La bambina viveva a Ruston, nel nord della Louisiana, ed è morta in ospedale nel fine settimana, poco dopo aver compiuto otto anni. La famiglia ha annunciato la sua morte sui social, spiegando che il gonfiore e le lesioni al cervello erano diventati troppo gravi.

Naegleria fowleri è un’ameba microscopica che può vivere nelle acque dolci calde. L’infezione può verificarsi quando l’acqua contaminata entra dal naso e raggiunge il cervello. Non si contrae bevendo l’acqua e non si trasmette da persona a persona.  La malattia provocata dall’ameba, chiamata meningoencefalite amebica primaria (PAM), è estremamente rara ma può progredire rapidamente. Secondo i dati citati dalle autorità sanitarie della Louisiana, tra il 1937 e il 2025 negli Stati Uniti sono stati confermati appena 180 casi. In Louisiana, nello stesso periodo, ne sono stati registrati soltanto tre.

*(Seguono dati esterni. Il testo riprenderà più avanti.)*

-- ==== Sys2Proof/Tests/Slice0.lean ====
section
/-! SUPPORT. Tests.  Expected results come from spec/95_test_vectors.md (the vector's id stands in the comment)
or from the rule named; witnesses show that the hypotheses of the statements in
Sys2Proof/Certificates/Slice0/Obligations.lean can be met, at the ends of their ranges. -/

namespace Sys2Proof.Tests

open Sys2Proof.Machine

/-! ### Well-formedness: each check refuses an ill-formed term -/

theorem test_wellFormed_refuses_sys_of_cls : (Instr.sys 0x0E0#12).wellFormed = false := by decide

theorem test_wellFormed_refuses_sys_of_ret : (Instr.sys 0x0EE#12).wellFormed = false := by decide

theorem test_wellFormed_accepts_sys : (Instr.sys 0x0E1#12).wellFormed = true := by decide

theorem test_config_refuses_short_stack :
    { defaultConfig with stackCapacity := 15 }.wellFormed = false := by decide

theorem test_memory_refuses_background_entry : Memory.wf defaultFont [(0x000, 0xF0#8)] = false := by
  decide

theorem test_memory_refuses_falling_addresses :
    Memory.wf defaultFont [(0x301, 1#8), (0x300, 1#8)] = false := by decide

theorem test_memory_refuses_address_1000 : Memory.wf defaultFont [(0x1000, 1#8)] = false := by decide

/-! ### Decoding: a word of every constructor, written from the layout of R82 -/

/-- DEC1, DEC2, DEC3, DEC4, DEC5, CF2, CF5. -/
theorem test_decode_class_0_1_2 :
    decode 0b0000000000000000#16 = .ok (.sys 0x000#12) ∧
    decode 0b0000000011100000#16 = .ok .cls ∧ decode 0b0000000011101110#16 = .ok .ret ∧
    decode 0b0000000011100001#16 = .ok (.sys 0x0E1#12) ∧
    decode 0b0000111111111111#16 = .ok (.sys 0xFFF#12) ∧
    decode 0b0001001000110100#16 = .ok (.jp 0x234#12) ∧
    decode 0b0010010000000000#16 = .ok (.call 0x400#12) := by decide

/-- CF10, CF12, DEC6, E8, DEC8. -/
theorem test_decode_class_3_to_7_and_9 :
    decode 0b0011001100010101#16 = .ok (.seImm 3 0x15#8) ∧
    decode 0b0100001100010101#16 = .ok (.sneImm 3 0x15#8) ∧
    decode 0b0101000100100000#16 = .ok (.seReg 1 2) ∧
    decode 0b0110001100000101#16 = .ok (.ldImm 3 0x05#8) ∧
    decode 0b0111001100010000#16 = .ok (.addImm 3 0x10#8) ∧
    decode 0b1001101010110000#16 = .ok (.sneReg 10 11) := by decide

/-- The sub-operations of R77, X = 1 and Y = 2. -/
theorem test_decode_class_8 :
    decode 0b1000000100100000#16 = .ok (.ldReg 1 2) ∧
    decode 0b1000000100100001#16 = .ok (.orReg 1 2) ∧
    decode 0b1000000100100010#16 = .ok (.andReg 1 2) ∧
    decode 0b1000000100100011#16 = .ok (.xorReg 1 2) ∧
    decode 0b1000000100100100#16 = .ok (.addReg 1 2) ∧
    decode 0b1000000100100101#16 = .ok (.subReg 1 2) ∧
    decode 0b1000000100100110#16 = .ok (.shrReg 1 2) ∧
    decode 0b1000000100100111#16 = .ok (.subnReg 1 2) ∧
    decode 0b1000000100101110#16 = .ok (.shlReg 1 2) := by decide

/-- RI6, DEC14, RI8, P3, DEC11. -/
theorem test_decode_class_A_to_E :
    decode 0b1010000100100011#16 = .ok (.ldI 0x123#12) ∧
    decode 0b1011000100100011#16 = .ok (.jpV0 0x123#12) ∧
    decode 0b1100010100001111#16 = .ok (.rnd 5 0x0F#8) ∧
    decode 0b1101101010110101#16 = .ok (.drw 10 11 5) ∧
    decode 0b1110000110011110#16 = .ok (.skp 1) ∧
    decode 0b1110000110100001#16 = .ok (.sknp 1) := by decide

/-- DEC12. -/
theorem test_decode_class_F :
    decode 0b1111000100000111#16 = .ok (.ldVxDt 1) ∧
    decode 0b1111000100001010#16 = .ok (.ldVxK 1) ∧
    decode 0b1111000100010101#16 = .ok (.ldDtVx 1) ∧
    decode 0b1111000100011000#16 = .ok (.ldStVx 1) ∧
    decode 0b1111000100011110#16 = .ok (.addIVx 1) ∧
    decode 0b1111000100101001#16 = .ok (.ldFVx 1) ∧
    decode 0b1111000100110011#16 = .ok (.ldBVx 1) ∧
    decode 0b1111000101010101#16 = .ok (.ldMemVx 1) ∧
    decode 0b1111000101100101#16 = .ok (.ldVxMem 1) := by decide

/-- DEC7, DEC9, DEC10, DEC11, DEC13. -/
theorem test_decode_unsupported :
    ([0x512F#16, 0x9AB1#16, 0x8128#16, 0x8129#16, 0x812A#16, 0x812B#16, 0x812C#16, 0x812D#16,
      0x812F#16, 0xE19F#16, 0xE100#16, 0xF100#16, 0xF1FF#16, 0xF108#16, 0xF175#16].all
      fun w => decode w == .error (.unsupported w)) = true := by decide

/-- R57: the high byte comes first. -/
theorem test_decode_bytes :
    decodeBytes [0x63#8, 0x05#8, 0xFF#8] = .ok (.ldImm 3 0x05#8, [0xFF#8]) ∧
    decodeBytes [0x63#8] = .error .truncated ∧
    decodeTableWord 16 0x6305 = some (.ldImm 3 0x05#8) ∧ decodeTableWord 16 0x5121 = none := by
  decide

/-- R82 with P3's and P6's words. -/
theorem test_encode :
    encode (.drw 10 11 5) = 0xDAB5#16 ∧ encode (.shlReg 1 2) = 0x812E#16 ∧
    encode (.ldVxMem 2) = 0xF265#16 ∧ encode (.sys 0x123#12) = 0x0123#16 ∧
    encodeBytes (.jp 0x204#12) = [0x12#8, 0x04#8] := by decide

/-! ### One step -/

/-- The state after Step(w), if there is one. -/
def after (w : Word) (s : State) : Option State :=
  match stepRequest (some w) s with
  | .next t => some t
  | .fault _ | .refused _ => none

/-- The state after a step that fetches, if there is one. -/
def afterFetch (s : State) : Option State :=
  match step s with
  | .next t => some t
  | .fault _ | .refused _ => none

/-- The reset state with `pc` set. -/
def atPc (pc : Word) : State := { State.reset with pc := pc }

/-- The reset state with V1 and V2 set. -/
def v12 (a b : Byte) : State := (State.reset.setReg 1 a).setReg 2 b

/-- The set cells of one row. -/
def litInRow (t : State) (y : Fin 32) : List Nat :=
  ((List.finRange 64).filter fun x => t.disp.cell x y).map Fin.val

/-- The fault record after Step(w). -/
def faultOf (w : Word) (s : State) : Option FaultRecord := (after w s).bind State.fault

/-- S1, S2. -/
theorem test_step_fetches_big_endian :
    ((afterFetch (State.reset.withFetchWord 16 0x6305)).map fun t => (t.reg 3, t.pc, t.ir)) =
      some (5#8, 0x202#16, 0x6305#16) ∧
    ((afterFetch ((atPc 0x201#16).withFetchWord 16 0x612A)).map fun t => (t.reg 1, t.pc)) =
      some (0x2A#8, 0x203#16) := by decide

I primi sintomi possono comprendere mal di testa, febbre, nausea e vomito. Con la progressione dell’infezione possono comparire rigidità del collo, confusione, allucinazioni, problemi di equilibrio e altri gravi sintomi neurologici. Nel caso di Lillian, secondo quanto riferito dalla madre sui social, la bambina era stata ricoverata in terapia intensiva dopo che alla febbre si era aggiunta la diplopia, cioè la visione doppia.

I casi di infezione da Naegleria fowleri si sono verificati soprattutto negli Stati Uniti meridionali e centrali, dove le temperature delle acque dolci possono raggiungere livelli particolarmente elevati. Secondo le ricerche citate dalla Cnn, il riscaldamento delle acque legato ai cambiamenti climatici potrebbe favorire la presenza dell’ameba anche in aree tradizionalmente meno interessate. Le autorità sanitarie invitano quindi a prestare attenzione quando si nuota in laghi, fiumi e altre acque dolci calde, soprattutto durante i periodi caratterizzati da temperature elevate.